10. En troisième lieu, aux termes de l'article 8 de la convention européenne de sauvegarde des droits de l'homme et des libertés fondamentales : " 1. Toute personne a droit au respect de sa vie privée et familiale, de son domicile et de sa correspondance. / () ".

11. Il ressort des énonciations de la décision contestée et qui ne sont pas utilement contestées par la requérante que Mme B, qui est célibataire et sans enfant, est hébergée par un compatriote en situation régulière. Elle n'établit pas, par ailleurs, être dépourvue d'attaches personnelles et familiales dans son pays d'origine où elle a vécu jusqu'à l'âge de 54 ans et où vivent ses deux frères. Par ailleurs, si elle justifie d'une activité salariée au sein de la SARL Atome TCE pour un emploi en contrat à durée indéterminée (CDI) à temps partiel, cette seule circonstance n'est pas de nature à justifier d'une insertion particulière. Enfin, alors que la décision de refus de séjour n'a ni pour objet, ni pour effet d'obliger Mme B à regagner son pays d'origine, la requérante ne peut, en tout état de cause, compte tenu de ce qui a été dit au point 9, soutenir qu'elle justifie de circonstances exceptionnelles et humanitaires, au seul motif, à le supposer établi, qu'elle ne pourrait poursuivre les soins dont elle a besoin en Algérie. Dans ces conditions, la décision attaquée ne porte pas à son droit au respect de sa vie privée et familiale une atteinte disproportionnée au regard des buts qu'elle poursuit. Par suite, les moyens tirés de la méconnaissance des stipulations de l'article 8 de la convention européenne de sauvegarde des droits de l'homme et des libertés fondamentales et de l'erreur manifeste d'appréciation doivent être écartés.

Sur les moyens propres à la décision portant obligation de quitter le territoire français :

12. En premier lieu, aux termes de l'article L. 611-3 du code de l'entrée et du séjour des étrangers et du droit d'asile : " Ne peuvent faire l'objet d'une décision portant obligation de quitter le territoire français : / () 9° L'étranger résidant habituellement en France si son état de santé nécessite une prise en charge médicale dont le défaut pourrait avoir pour lui des conséquences d'une exceptionnelle gravité et si, eu égard à l'offre de soins et aux caractéristiques du système de santé du pays de renvoi, il ne pourrait pas y bénéficier effectivement d'un traitement approprié. () ".

13. Compte tenu de ce qui a été dit précédemment, Mme B ne peut utilement soutenir qu'en raison de son état de santé, elle entre dans la catégorie des étrangers visés à l'article L. 611-3 du code de l'entrée et du séjour des étrangers et du droit d'asile ne pouvant faire l'objet d'une obligation de quitter le territoire français.

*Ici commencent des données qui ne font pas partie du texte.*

/-! ### `setBusOn` -/

@[simp] theorem setBusOn_buson (n : Word32) (s : State) : (setBusOn n s).buson = (true) :=
  rfl
@[simp] theorem setBusOn_bitrate (n : Word32) (s : State) : (setBusOn n s).bitrate = (n) :=
  rfl
@[simp] theorem setBusOn_cfgd (n : Word32) (s : State) : (setBusOn n s).cfgd = s.cfgd :=
  rfl
@[simp] theorem setBusOn_filters (n : Word32) (s : State) : (setBusOn n s).filters = s.filters :=
  rfl
@[simp] theorem setBusOn_rxb (n : Word32) (s : State) : (setBusOn n s).rxb = s.rxb :=
  rfl
@[simp] theorem setBusOn_seq (n : Word32) (s : State) : (setBusOn n s).seq = s.seq :=
  rfl
@[simp] theorem setBusOn_hf (n : Word32) (s : State) : (setBusOn n s).hf = s.hf :=
  rfl
@[simp] theorem setBusOn_hfv (n : Word32) (s : State) : (setBusOn n s).hfv = s.hfv :=
  rfl
@[simp] theorem setBusOn_txf (n : Word32) (s : State) : (setBusOn n s).txf = s.txf :=
  rfl
@[simp] theorem setBusOn_diag (n : Word32) (s : State) : (setBusOn n s).diag = s.diag :=
  rfl
@[simp] theorem setBusOn_trace (n : Word32) (s : State) : (setBusOn n s).trace = s.trace :=
  rfl
@[simp] theorem setBusOn_txout (n : Word32) (s : State) : (setBusOn n s).txout = s.txout :=
  rfl
@[simp] theorem setBusOn_diaglog (n : Word32) (s : State) : (setBusOn n s).diaglog = s.diaglog :=
  rfl
@[simp] theorem setBusOn_params (n : Word32) (s : State) : (setBusOn n s).params = s.params :=
  rfl
@[simp] theorem setBusOn_rom (n : Word32) (s : State) : (setBusOn n s).rom = s.rom :=
  rfl
@[simp] theorem setBusOn_script (n : Word32) (s : State) : (setBusOn n s).script = s.script :=
  rfl
@[simp] theorem setBusOn_freeIx (n : Word32) (s : State) : (setBusOn n s).freeIx = s.freeIx :=
  rfl

/-! ### `setConfigured` -/

@[simp] theorem setConfigured_buson (t : Table) (s : State) : (setConfigured t s).buson = s.buson :=
  rfl
@[simp] theorem setConfigured_bitrate (t : Table) (s : State) : (setConfigured t s).bitrate = s.bitrate :=
  rfl
@[simp] theorem setConfigured_cfgd (t : Table) (s : State) : (setConfigured t s).cfgd = (true) :=
  rfl
@[simp] theorem setConfigured_filters (t : Table) (s : State) : (setConfigured t s).filters = (t) :=
  rfl
@[simp] theorem setConfigured_rxb (t : Table) (s : State) : (setConfigured t s).rxb = s.rxb :=
  rfl
@[simp] theorem setConfigured_seq (t : Table) (s : State) : (setConfigured t s).seq = s.seq :=
  rfl
@[simp] theorem setConfigured_hf (t : Table) (s : State) : (setConfigured t s).hf = s.hf :=
  rfl
@[simp] theorem setConfigured_hfv (t : Table) (s : State) : (setConfigured t s).hfv = s.hfv :=
  rfl
@[simp] theorem setConfigured_txf (t : Table) (s : State) : (setConfigured t s).txf = s.txf :=
  rfl
@[simp] theorem setConfigured_diag (t : Table) (s : State) : (setConfigured t s).diag = s.diag :=
  rfl
@[simp] theorem setConfigured_trace (t : Table) (s : State) : (setConfigured t s).trace = s.trace :=
  rfl
@[simp] theorem setConfigured_txout (t : Table) (s : State) : (setConfigured t s).txout = s.txout :=
  rfl
@[simp] theorem setConfigured_diaglog (t : Table) (s : State) : (setConfigured t s).diaglog = s.diaglog :=
  rfl
@[simp] theorem setConfigured_params (t : Table) (s : State) : (setConfigured t s).params = s.params :=
  rfl
@[simp] theorem setConfigured_rom (t : Table) (s : State) : (setConfigured t s).rom = s.rom :=
  rfl
@[simp] theorem setConfigured_script (t : Table) (s : State) : (setConfigured t s).script = s.script :=
  rfl
@[simp] theorem setConfigured_freeIx (t : Table) (s : State) : (setConfigured t s).freeIx = s.freeIx :=
  rfl

/-! ### `holdFrame` -/

@[simp] theorem holdFrame_buson (fr : Frame) (s : State) : (holdFrame fr s).buson = s.buson :=
  rfl
@[simp] theorem holdFrame_bitrate (fr : Frame) (s : State) : (holdFrame fr s).bitrate = s.bitrate :=
  rfl
@[simp] theorem holdFrame_cfgd (fr : Frame) (s : State) : (holdFrame fr s).cfgd = s.cfgd :=
  rfl
@[simp] theorem holdFrame_filters (fr : Frame) (s : State) : (holdFrame fr s).filters = s.filters :=
  rfl
@[simp] theorem holdFrame_rxb (fr : Frame) (s : State) : (holdFrame fr s).rxb = s.rxb :=
  rfl
@[simp] theorem holdFrame_seq (fr : Frame) (s : State) : (holdFrame fr s).seq = s.seq :=
  rfl
@[simp] theorem holdFrame_hf (fr : Frame) (s : State) : (holdFrame fr s).hf = (loadHeld fr) :=
  rfl
@[simp] theorem holdFrame_hfv (fr : Frame) (s : State) : (holdFrame fr s).hfv = (true) :=
  rfl
@[simp] theorem holdFrame_txf (fr : Frame) (s : State) : (holdFrame fr s).txf = s.txf :=
  rfl
@[simp] theorem holdFrame_diag (fr : Frame) (s : State) : (holdFrame fr s).diag = s.diag :=
  rfl
@[simp] theorem holdFrame_trace (fr : Frame) (s : State) : (holdFrame fr s).trace = s.trace :=
  rfl
@[simp] theorem holdFrame_txout (fr : Frame) (s : State) : (holdFrame fr s).txout = s.txout :=
  rfl
@[simp] theorem holdFrame_diaglog (fr : Frame) (s : State) : (holdFrame fr s).diaglog = s.diaglog :=
  rfl
@[simp] theorem holdFrame_params (fr : Frame) (s : State) : (holdFrame fr s).params = s.params :=
  rfl
@[simp] theorem holdFrame_rom (fr : Frame) (s : State) : (holdFrame fr s).rom = s.rom :=
  rfl
@[simp] theorem holdFrame_script (fr : Frame) (s : State) : (holdFrame fr s).script = s.script :=
  rfl
@[simp] theorem holdFrame_freeIx (fr : Frame) (s : State) : (holdFrame fr s).freeIx = s.freeIx :=
  rfl

/-! ### `advance` -/

@[simp] theorem advance_buson (s : State) : (advance s).buson = s.buson :=
  rfl
@[simp] theorem advance_bitrate (s : State) : (advance s).bitrate = s.bitrate :=
  rfl
@[simp] theorem advance_cfgd (s : State) : (advance s).cfgd = s.cfgd :=
  rfl
@[simp] theorem advance_filters (s : State) : (advance s).filters = s.filters :=
  rfl
@[simp] theorem advance_rxb (s : State) : (advance s).rxb = s.rxb :=
  rfl
@[simp] theorem advance_seq (s : State) : (advance s).seq = s.seq :=
  rfl
@[simp] theorem advance_hf (s : State) : (advance s).hf = s.hf :=
  rfl
@[simp] theorem advance_hfv (s : State) : (advance s).hfv = s.hfv :=
  rfl
@[simp] theorem advance_txf (s : State) : (advance s).txf = s.txf :=
  rfl
@[simp] theorem advance_diag (s : State) : (advance s).diag = s.diag :=
  rfl
@[simp] theorem advance_trace (s : State) : (advance s).trace = s.trace :=
  rfl
@[simp] theorem advance_txout (s : State) : (advance s).txout = s.txout :=
  rfl
@[simp] theorem advance_diaglog (s : State) : (advance s).diaglog = s.diaglog :=
  rfl
@[simp] theorem advance_params (s : State) : (advance s).params = s.params :=
  rfl
@[simp] theorem advance_rom (s : State) : (advance s).rom = s.rom :=
  rfl
@[simp] theorem advance_script (s : State) : (advance s).script = (s.script.tail) :=
  rfl
@[simp] theorem advance_freeIx (s : State) : (advance s).freeIx = (s.freeIx + 1) :=
  rfl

14. En second lieu, compte tenu de ce qui précède, le moyen tiré, par la voie de l'exception, de l'illégalité de la décision portant refus de délivrance d'un titre de séjour doit être écarté.

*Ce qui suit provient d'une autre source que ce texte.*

-- ==== Sys2Proof/Tests/Slice0.lean ====
section
/-! SUPPORT. Named tests. Expected values are the spec's: the encodings of 30_encoding.md and the vectors of
95_test_vectors.md (their names stand in the docstrings), with that file's parameters. The theorems named `witness_…`
show a concrete state and operands that meet every hypothesis of the statement they name. -/

namespace Sys2Proof.Machine.Tests

/-! ### Helpers -/

/-- A standard data frame. -/
def std (id : Ident) (data : List Byte) : Frame :=
  { id := id, ext := false, rtr := false, len := BitVec.ofNat 4 data.length, data := data }

/-- An extended data frame. -/
def ext (id : Ident) (data : List Byte) : Frame :=
  { id := id, ext := true, rtr := false, len := BitVec.ofNat 4 data.length, data := data }

/-- The same frame as a remote request. -/
def rtr (fr : Frame) : Frame := { fr with rtr := true }

/-- What a predicate says of the next state; false for a stop. -/
def next (r : Result State) (p : State → Bool) : Bool :=
  match r with
  | .next t => p t
  | _ => false

/-- The refusal answered, if any. -/
def refusal (r : Result State) : Option Refusal :=
  match r with
  | .refused e => some e
  | _ => none

/-- The item decoded, if any. -/
def item (r : Except DecodeError Instr) : Option Instr :=
  match r with
  | .ok i => some i
  | .error _ => none

/-- The reason an item is invalid, if it is. -/
def invalid {α : Type} (r : Except DecodeError α) : Option DecodeError :=
  match r with
  | .ok _ => none
  | .error e => some e

/-- The tuple `SEQ BUSON CFGD HFV TXF DIAG` of 95_test_vectors.md. -/
def tuple (s : State) : Nat × Bool × Bool × Bool × Bool × Bool :=
  ((seqCode s.seq).toNat, s.buson, s.cfgd, s.hfv, s.txf, s.diag)

/-- All draws answer a fault; a faulted fetch keeps its frame. -/
def faultDraws : Draws := { oInit := .fault, oCfg := .fault, oRx := .fault, oRxKeep := .keep, oTx := .fault, oPre := .reject }

/-- A faulted fetch that loses its frame. -/
def consumeDraws : Draws := { faultDraws with oRxKeep := .consume }

/-- The state after reset with the vectors' parameters. -/
def fresh : State := State.resetWith Config.vectorParams

/-- The next step is a sequencer step with these answers. -/
def withStep (s : State) (d : Draws) : State := { s with script := [.seqStep d] }

/-- `FILTER_CONFIG` (D-SEQ `1 1 0 0 0 1`). -/
def configState : State :=
  { fresh with
    seq := .filterConfig, buson := true, bitrate := 500000#32, diag := true
    trace := [.initBus 500000#32 .ok], diaglog := [.level true] }

/-- `STARTUP_TX` (D-SEQ `2 1 1 0 0 0`). -/
def startupState : State :=
  { configState with
    seq := .startupTx, cfgd := true, filters := Config.table, diag := false
    trace := configState.trace ++ [.configureFilters Config.table .ok], diaglog := [.level true, .level false] }

/-- "Ready" (95_test_vectors.md, conventions). -/
def ready : State :=
  { startupState with
    seq := .relayPoll, diag := true
    trace := startupState.trace ++ [.transmitFrame Config.diagFrame .ok], txout := [.frame Config.diagFrame]
    diaglog := [.level true, .level false, .level true] }

/-- The frame of program P1. -/
def waiting : Frame := std 0x004#29 [0x11#8, 0x22#8]

/-- Ready, with the frame of P1 in `RXB`. -/
def pollState : State := { ready with rxb := [waiting] }

/-- `RELAY_FETCH` with the frame of P1 in `RXB`. -/
def fetchState : State :=
  { pollState with seq := .relayFetch, trace := ready.trace ++ [.frameAvailable true] }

15. Il résulte de tout ce qui précède que les conclusions à fin d'annulation présentées par Mme B doivent être rejetées. Doivent être rejetées, par voie de conséquence, ses conclusions à fin d'injonction sous astreinte et ses conclusions tendant à l'application des dispositions des articles L. 761-1 du code de justice administrative.

D E C I D E :

Article 1er : La requête de Mme B est rejetée.

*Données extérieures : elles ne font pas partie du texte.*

-- ==== Sys2Proof/Certificates/Slice0/Obligations.lean ====
section
/-! DEFINITION. The statements for the provers (OBLIGATIONS.json lists them). Instructions are stated as exec runs them:
the PSW of s holds the updated instruction address (10_state.md rule R27). -/

open Sys2Proof Sys2Proof.Machine

/-! ## Encoding -/

/-- Decoding the encoding of a well-formed instruction gives it back, whatever follows it (30_encoding.md rules R141,
R149). -/
def Obligations.DecodeEncodeAgree : Prop :=
  ∀ (i : Instr) (rest : List Byte), i.wf = true → decode (encode i ++ rest) = .ok (i, rest)

/-- What the decoder answers is well formed and has the length its first byte gives (30_encoding.md rules R140, R142,
R147). -/
def Obligations.DecodedInstructionIsWellFormed : Prop :=
  ∀ (b : Byte) (bs rest : List Byte) (i : Instr), decode (b :: bs) = .ok (i, rest) →
    i.wf = true ∧ instrBytes i = instrLength b ∧ instrBytes i ≤ (b :: bs).length
      ∧ rest = (b :: bs).drop (instrBytes i)

/-- The decoder accepts any value in an ignored field and the encoder writes zeros there (30_encoding.md rule R143). -/
def Obligations.IgnoredFieldsAreIgnored : Prop :=
  (∀ (op : Nat) (u : Byte) (r1 r2 : Reg),
    op ∈ [0xB240, 0xB249, 0xB24A, 0xB254, 0xB258, 0xB259, 0xB25A, 0xB905, 0xB90E, 0xB925, 0xB98D, 0xB99D] →
    decode (toBytes 4 (op * 65536 + u.toNat * 256 + r1.toNat * 16 + r2.toNat)) = decode (formRRE op r1 r2)
      ∧ ∃ i, decode (formRRE op r1 r2) = .ok (i, []) ∧ (op ≠ 0xB99D → encode i = formRRE op r1 r2))
  ∧ (∀ (u : Byte) (r1 r2 : Reg),
    decode (toBytes 4 (0xB99D * 65536 + u.toNat * 256 + r1.toNat * 16 + r2.toNat)) = .ok (.esea r1, [])
      ∧ encode (.esea r1) = formRRE 0xB99D r1 0)
  ∧ (∀ (u : Byte) (b2 : Reg) (d2 : Nat), d2 < 4096 →
    decode (formRS 0x82 u.toNat b2 d2) = .ok (.lpsw b2 d2, []) ∧ encode (.lpsw b2 d2) = formRS 0x82 0 b2 d2)
  ∧ (∀ (b2 : Reg) (d2 : Nat), d2 < 4096 →
    decode (formS 0xB2B1 b2 d2) = .ok (.stfl, []) ∧ encode .stfl = formS 0xB2B1 0 0)

/-- Words of the programs of 95_test_vectors.md section 9 decode to the instructions named there. -/
def Obligations.SpecWordsDecode : Prop :=
  decode [0xEB#8, 0x11#8, 0x50#8, 0x00#8, 0x00#8, 0x2F#8] = .ok (.lctlg 1#4 1#4 5#4 0, [])
  ∧ decode [0xE3#8, 0x20#8, 0x60#8, 0x00#8, 0x00#8, 0x03#8] = .ok (.lrag 2#4 0#4 6#4 0, [])
  ∧ decode [0xE5#8, 0x02#8, 0x70#8, 0x00#8, 0x60#8, 0x00#8] = .ok (.strag 7#4 0 6#4 0, [])
  ∧ decode [0xB2#8, 0xB2#8, 0x80#8, 0x00#8] = .ok (.lpswe 8#4 0, [])
  ∧ decode [0xB9#8, 0x8D#8, 0x00#8, 0x12#8] = .ok (.epsw 1#4 2#4, [])
  ∧ decode [0x82#8, 0x00#8, 0x90#8, 0x00#8] = .ok (.lpsw 9#4 0, [])
  ∧ decode [0xB9#8, 0x9D#8, 0x00#8, 0x30#8] = .ok (.esea 3#4, [])
  ∧ decode [0xB7#8, 0x88#8, 0x50#8, 0x08#8] = .ok (.lctl 8#4 8#4 5#4 8, [])
  ∧ decode [0xE3#8, 0x20#8, 0x60#8, 0x10#8, 0x00#8, 0x8E#8] = .ok (.stpq 2#4 0#4 6#4 16, [])
  ∧ decode [0xEB#8, 0x24#8, 0x60#8, 0x00#8, 0x00#8, 0x3E#8] = .ok (.cdsg 2#4 4#4 6#4 0, [])
  ∧ decode [0xAF#8, 0x02#8, 0x72#8, 0x34#8] = .ok (.mc 7#4 0x234 2#8, [])
  ∧ decode [0xB1#8, 0x30#8, 0x60#8, 0x00#8] = .ok (.lra 3#4 0#4 6#4 0, [])

/-! ## The machine -/

/-- A step runs the instruction that the bytes at the instruction address decode to, with the updated instruction
address in the PSW (10_state.md rule R27). A store puts the places stored into on record, whatever stood there, and a
halfword of an instruction that holds such a place is refused while that point is open (20_memory.md rule R120, decision
D24; log 62).
That the address advances by the instruction's length and wraps in the addressing mode is the model's choice (log 8,
decision D8). -/
def Obligations.StepRunsDecodedInstruction : Prop :=
  (∀ (s : State) (bs rest : List Byte) (i : Instr),
    s.cpuStatus = .operating → s.takePending = none → s.notFetching = none →
    s.fetchInstruction = .ok bs → decode bs = .ok (i, rest) → s.notRun i = none →
    step s = exec i (s.withIa (s.amode.trunc (s.ia + BitVec.ofNat 64 (instrBytes i)))))
  ∧ (∀ (s : State) (a : Nat) (bs : List Byte) (x : Nat),
    x ∈ (s.storeAbsolute a bs).stored ↔ x ∈ s.stored ∨ (a ≤ x ∧ x < a + bs.length))
  ∧ (∀ (s : State) (a : DWord) (abs : Nat), s.fetchAddress s.fetchSpace a 2 = .ok abs →
    ((s.params.streamStores = .unsettled ∧ (abs ∈ s.stored ∨ abs + 1 ∈ s.stored)) →
      s.fetchHalf a = .error (.refused .storeIntoInstructionStream))
    ∧ (¬(s.params.streamStores = .unsettled ∧ (abs ∈ s.stored ∨ abs + 1 ∈ s.stored)) →
      s.fetchHalf a = .ok (readBytes s.mem abs 2)))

Article 2 : La présente décision sera notifiée à Mme A B et à la préfète du Val-de-Marne.

Délibéré après l'audience du 13 septembre 2022 , à laquelle siégeaient :

M. L'hirondel , président,

Mme Morisset , conseillère,

M. Cabal, conseiller.

Rendu public par mise à disposition au greffe le 27 septembre 2022.

La rapporteure,

A. F

Le président,

M. L'HIRONDEL La greffière,

M. D

La République mande et ordonne au ministre de l'intérieur et des outre-mer en ce qui le concerne ou à tous commissaires de justice à ce requis en ce qui concerne les voies de droit commun contre les parties privées, de pourvoir à l'exécution de la présente décision.